**TASK STATEMENT:** Nothing in the records should be left out; transcribe them exactly.

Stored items

/-! ## The ends of streams (R365, R371) -/

/-- The end of the stream that runs is the row's work. -/
theorem exec_snapshotStreamEnd {s : State} {x : Fin 64} (h : streamRuns s x.val = true) (failed : Bool) :
    exec (.snapshotStreamEnd x failed) s = .next (settle (if failed then failStream s x.val else endStream s x.val)) :=
  congrArg _ (if_pos h)

/-- Settles O36: the oldest stream ends by `endStream`, or by `failStream` where its write failed. -/
theorem snapshotStreamsEnd : Obligations.SnapshotStreamsEnd := by
  intro s x t hruns hstream
  constructor
  · rw [exec_snapshotStreamEnd hruns, if_neg Bool.false_ne_true, endStream, hstream] <;> rfl
  · rw [exec_snapshotStreamEnd hruns, if_pos rfl, failStream, hstream] <;> rfl

/-! ## Arbitration, gangs, misses and cancels (R329, R332, R335 to R339) -/

/-- Without a failed slab each row's work is that of its operation. -/
theorem rowRun_none (op : RingOp) : rowRun none op = runOp op := by
  cases op <;> rfl

section Arbitration
variable {s : State} {e : Fin 612} {o : OutCmd} (hwork : s.failed = false) (hmove : movingOn s e.val = none)
  (hgang : gangOn s e.val = none) (hfree : engineHeld s e.val = false) (hpick : arbitrate s e.val = some o)
include hwork hmove hgang hfree hpick

/-- A free engine starts the command that it picks, or reserves itself for it. -/
theorem exec_engineArbitration_of_pick (ev : List ArrEvent) : exec (.engineArbitration ⟨e, ev, none⟩) s = .next (
    if isGang o then reserveFor (strike s ev) o e.val else settle (attempt (runOp o.op) (strike s ev) o)) := by
  have hgoes : engineGoes s e.val ev = if isGang o then reserveFor (strike s ev) o e.val
      else settle (attempt (runOp o.op) (strike s ev) o) := by
    rw [engineGoes, hmove, hgang]
    dsimp only
    rw [if_neg (ne_true_of_eq_false hfree), hpick]
  exact congrArg Host.Outcome.next ((if_neg (ne_true_of_eq_false hwork)).trans hgoes)

end Arbitration

/-- A write of the cancel word where no host gate stands in its way. -/
theorem exec_cancel_of_serve {s : State} {tee : Bool} (h : hostGate s tee = .serve) (x : Fin 64) (n : Fin 16) (value mask : Word32) :
    exec (.cancel x n 8 tee (.write (leBytes 4 value.toNat ++ leBytes 4 mask.toNat))) s
      = .next (settle (cancelRing s x.val n.val value.toNat mask.toNat)) := by
  have hvalue : wordAt (leBytes 4 value.toNat ++ leBytes 4 mask.toNat) 0 = value := wordAt_of_bytes rfl
  have hmask : wordAt (leBytes 4 value.toNat ++ leBytes 4 mask.toNat) 4 = mask := wordAt_of_bytes rfl
  have hexec : exec (.cancel x n 8 tee (.write (leBytes 4 value.toNat ++ leBytes 4 mask.toNat))) s
      = .next (gated s tee fun s => settle (cancelRing s x.val n.val
        (wordAt (leBytes 4 value.toNat ++ leBytes 4 mask.toNat) 0).toNat (wordAt (leBytes 4 value.toNat ++ leBytes 4 mask.toNat) 4).toNat)) := rfl
  rw [hexec, gated_of_serve h, hvalue, hmask]

theorem exec_deadlineMiss_of_found {s : State} {x : Fin 64} {n : Fin 16} {pos : Word32} {o : OutCmd}
    (h : (s.outs.find? fun o => o.ctx == x.val && o.ring == n.val && o.pos == pos.toNat && !o.missed && deadlinePassed s o) = some o) :
    exec (.deadlineMiss x n pos) s = .next (settle (missAt s o)) := by
  change execDeadlineMiss x n pos s = _
  rw [execDeadlineMiss, h]

/-- Settles O32: arbitration picks, and the picked command starts or reserves; a miss and a cancel act where they find their command. -/
theorem schedulingEventsAct : Obligations.SchedulingEventsAct := by
  refine ⟨fun failsAt p hp c s h hfails => ?row, fun s => ⟨fun e ev o hwork hmove hgang hfree hpick => ?engine,
    fun x n pos o ho => exec_deadlineMiss_of_found ho, fun x n tee value mask hserve => exec_cancel_of_serve hserve x n value mask⟩⟩
  case row =>
    subst hfails
    rw [exec_of_starts hp h, rowRun_none]
  case engine =>
    have hexec := exec_engineArbitration_of_pick hwork hmove hgang hfree hpick ev
    have hstarts {v : State} {q : OutCmd} (h : startsNow v q = true) : attempt (runOp q.op) v q = runOp q.op (begun v q) (heldOf v q).2 :=
      attempt_of_startsNow _ h
    have hgang (h : 1 < (enginesOf o.d).length) : isGang o = true := decide_eq_true h
    refine ⟨fun hone hnow => ?_, fun hmany hrest => ?_, fun hmany hall hnow => ?_⟩
    · have hsingle : isGang o = false := decide_eq_false (Nat.not_lt.mpr hone)
      rw [hexec, hsingle, if_neg Bool.false_ne_true, hstarts hnow]
    · rw [hexec, hgang hmany, if_pos rfl, reserveFor, gangGoes, fullyHeld]
      exact congrArg _ (if_neg (ne_true_of_eq_false hrest))
    · rw [hexec, hgang hmany, if_pos rfl, reserveFor, gangGoes, fullyHeld]
      exact congrArg _ ((if_pos hall).trans (congrArg settle (hstarts hnow)))

end Sys2Proof.Proofs
end

section
namespace Sys2Proof.Proofs
open Sys2Proof.Machine Sys2Proof.Laws

/-! ## The links (R262 to R266) -/

theorem control_of_acceptsControl {s : State} {f : Frame} (h : acceptsControl s f = true) (act : State → State) :
    Machine.control s f act = settle (act (acked s f.subport.val f.src.val f.ack.toNat)) := by
  simp only [acceptsControl, Bool.and_eq_true, beq_iff_eq] at h
  obtain ⟨⟨⟨⟨hsub, hup⟩, hdst⟩, hcrc⟩, hversion⟩ := h
  simp only [Machine.control, hsub, hup, hdst, hcrc, hversion, bne_self_eq_false, Bool.or_self, Bool.not_true, Bool.false_eq_true,
    if_false, ne_eq, not_true_eq_false, decide_false]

**ANSWER SECTION:**
/-! ## The ends of streams (R365, R371) -/

/-- The end of the stream that runs is the row's work. -/
theorem exec_snapshotStreamEnd {s : State} {x : Fin 64} (h : streamRuns s x.val = true) (failed : Bool) :
    exec (.snapshotStreamEnd x failed) s = .next (settle (if failed then failStream s x.val else endStream s x.val)) :=
  congrArg _ (if_pos h)

/-- Settles O36: the oldest stream ends by `endStream`, or by `failStream` where its write failed. -/
theorem snapshotStreamsEnd : Obligations.SnapshotStreamsEnd := by
  intro s x t hruns hstream
  constructor
  · rw [exec_snapshotStreamEnd hruns, if_neg Bool.false_ne_true, endStream, hstream] <;> rfl
  · rw [exec_snapshotStreamEnd hruns, if_pos rfl, failStream, hstream] <;> rfl

/-! ## Arbitration, gangs, misses and cancels (R329, R332, R335 to R339) -/

/-- Without a failed slab each row's work is that of its operation. -/
theorem rowRun_none (op : RingOp) : rowRun none op = runOp op := by
  cases op <;> rfl

section Arbitration
variable {s : State} {e : Fin 612} {o : OutCmd} (hwork : s.failed = false) (hmove : movingOn s e.val = none)
  (hgang : gangOn s e.val = none) (hfree : engineHeld s e.val = false) (hpick : arbitrate s e.val = some o)
include hwork hmove hgang hfree hpick

/-- A free engine starts the command that it picks, or reserves itself for it. -/
theorem exec_engineArbitration_of_pick (ev : List ArrEvent) : exec (.engineArbitration ⟨e, ev, none⟩) s = .next (
    if isGang o then reserveFor (strike s ev) o e.val else settle (attempt (runOp o.op) (strike s ev) o)) := by
  have hgoes : engineGoes s e.val ev = if isGang o then reserveFor (strike s ev) o e.val
      else settle (attempt (runOp o.op) (strike s ev) o) := by
    rw [engineGoes, hmove, hgang]
    dsimp only
    rw [if_neg (ne_true_of_eq_false hfree), hpick]
  exact congrArg Host.Outcome.next ((if_neg (ne_true_of_eq_false hwork)).trans hgoes)

end Arbitration

/-- A write of the cancel word where no host gate stands in its way. -/
theorem exec_cancel_of_serve {s : State} {tee : Bool} (h : hostGate s tee = .serve) (x : Fin 64) (n : Fin 16) (value mask : Word32) :
    exec (.cancel x n 8 tee (.write (leBytes 4 value.toNat ++ leBytes 4 mask.toNat))) s
      = .next (settle (cancelRing s x.val n.val value.toNat mask.toNat)) := by
  have hvalue : wordAt (leBytes 4 value.toNat ++ leBytes 4 mask.toNat) 0 = value := wordAt_of_bytes rfl
  have hmask : wordAt (leBytes 4 value.toNat ++ leBytes 4 mask.toNat) 4 = mask := wordAt_of_bytes rfl
  have hexec : exec (.cancel x n 8 tee (.write (leBytes 4 value.toNat ++ leBytes 4 mask.toNat))) s
      = .next (gated s tee fun s => settle (cancelRing s x.val n.val
        (wordAt (leBytes 4 value.toNat ++ leBytes 4 mask.toNat) 0).toNat (wordAt (leBytes 4 value.toNat ++ leBytes 4 mask.toNat) 4).toNat)) := rfl
  rw [hexec, gated_of_serve h, hvalue, hmask]

theorem exec_deadlineMiss_of_found {s : State} {x : Fin 64} {n : Fin 16} {pos : Word32} {o : OutCmd}
    (h : (s.outs.find? fun o => o.ctx == x.val && o.ring == n.val && o.pos == pos.toNat && !o.missed && deadlinePassed s o) = some o) :
    exec (.deadlineMiss x n pos) s = .next (settle (missAt s o)) := by
  change execDeadlineMiss x n pos s = _
  rw [execDeadlineMiss, h]

/-- Settles O32: arbitration picks, and the picked command starts or reserves; a miss and a cancel act where they find their command. -/
theorem schedulingEventsAct : Obligations.SchedulingEventsAct := by
  refine ⟨fun failsAt p hp c s h hfails => ?row, fun s => ⟨fun e ev o hwork hmove hgang hfree hpick => ?engine,
    fun x n pos o ho => exec_deadlineMiss_of_found ho, fun x n tee value mask hserve => exec_cancel_of_serve hserve x n value mask⟩⟩
  case row =>
    subst hfails
    rw [exec_of_starts hp h, rowRun_none]
  case engine =>
    have hexec := exec_engineArbitration_of_pick hwork hmove hgang hfree hpick ev
    have hstarts {v : State} {q : OutCmd} (h : startsNow v q = true) : attempt (runOp q.op) v q = runOp q.op (begun v q) (heldOf v q).2 :=
      attempt_of_startsNow _ h
    have hgang (h : 1 < (enginesOf o.d).length) : isGang o = true := decide_eq_true h
    refine ⟨fun hone hnow => ?_, fun hmany hrest => ?_, fun hmany hall hnow => ?_⟩
    · have hsingle : isGang o = false := decide_eq_false (Nat.not_lt.mpr hone)
      rw [hexec, hsingle, if_neg Bool.false_ne_true, hstarts hnow]
    · rw [hexec, hgang hmany, if_pos rfl, reserveFor, gangGoes, fullyHeld]
      exact congrArg _ (if_neg (ne_true_of_eq_false hrest))
    · rw [hexec, hgang hmany, if_pos rfl, reserveFor, gangGoes, fullyHeld]
      exact congrArg _ ((if_pos hall).trans (congrArg settle (hstarts hnow)))

end Sys2Proof.Proofs
end

section
namespace Sys2Proof.Proofs
open Sys2Proof.Machine Sys2Proof.Laws

/-! ## The links (R262 to R266) -/

theorem control_of_acceptsControl {s : State} {f : Frame} (h : acceptsControl s f = true) (act : State → State) :
    Machine.control s f act = settle (act (acked s f.subport.val f.src.val f.ack.toNat)) := by
  simp only [acceptsControl, Bool.and_eq_true, beq_iff_eq] at h
  obtain ⟨⟨⟨⟨hsub, hup⟩, hdst⟩, hcrc⟩, hversion⟩ := h
  simp only [Machine.control, hsub, hup, hdst, hcrc, hversion, bne_self_eq_false, Bool.or_self, Bool.not_true, Bool.false_eq_true,
    if_false, ne_eq, not_true_eq_false, decide_false]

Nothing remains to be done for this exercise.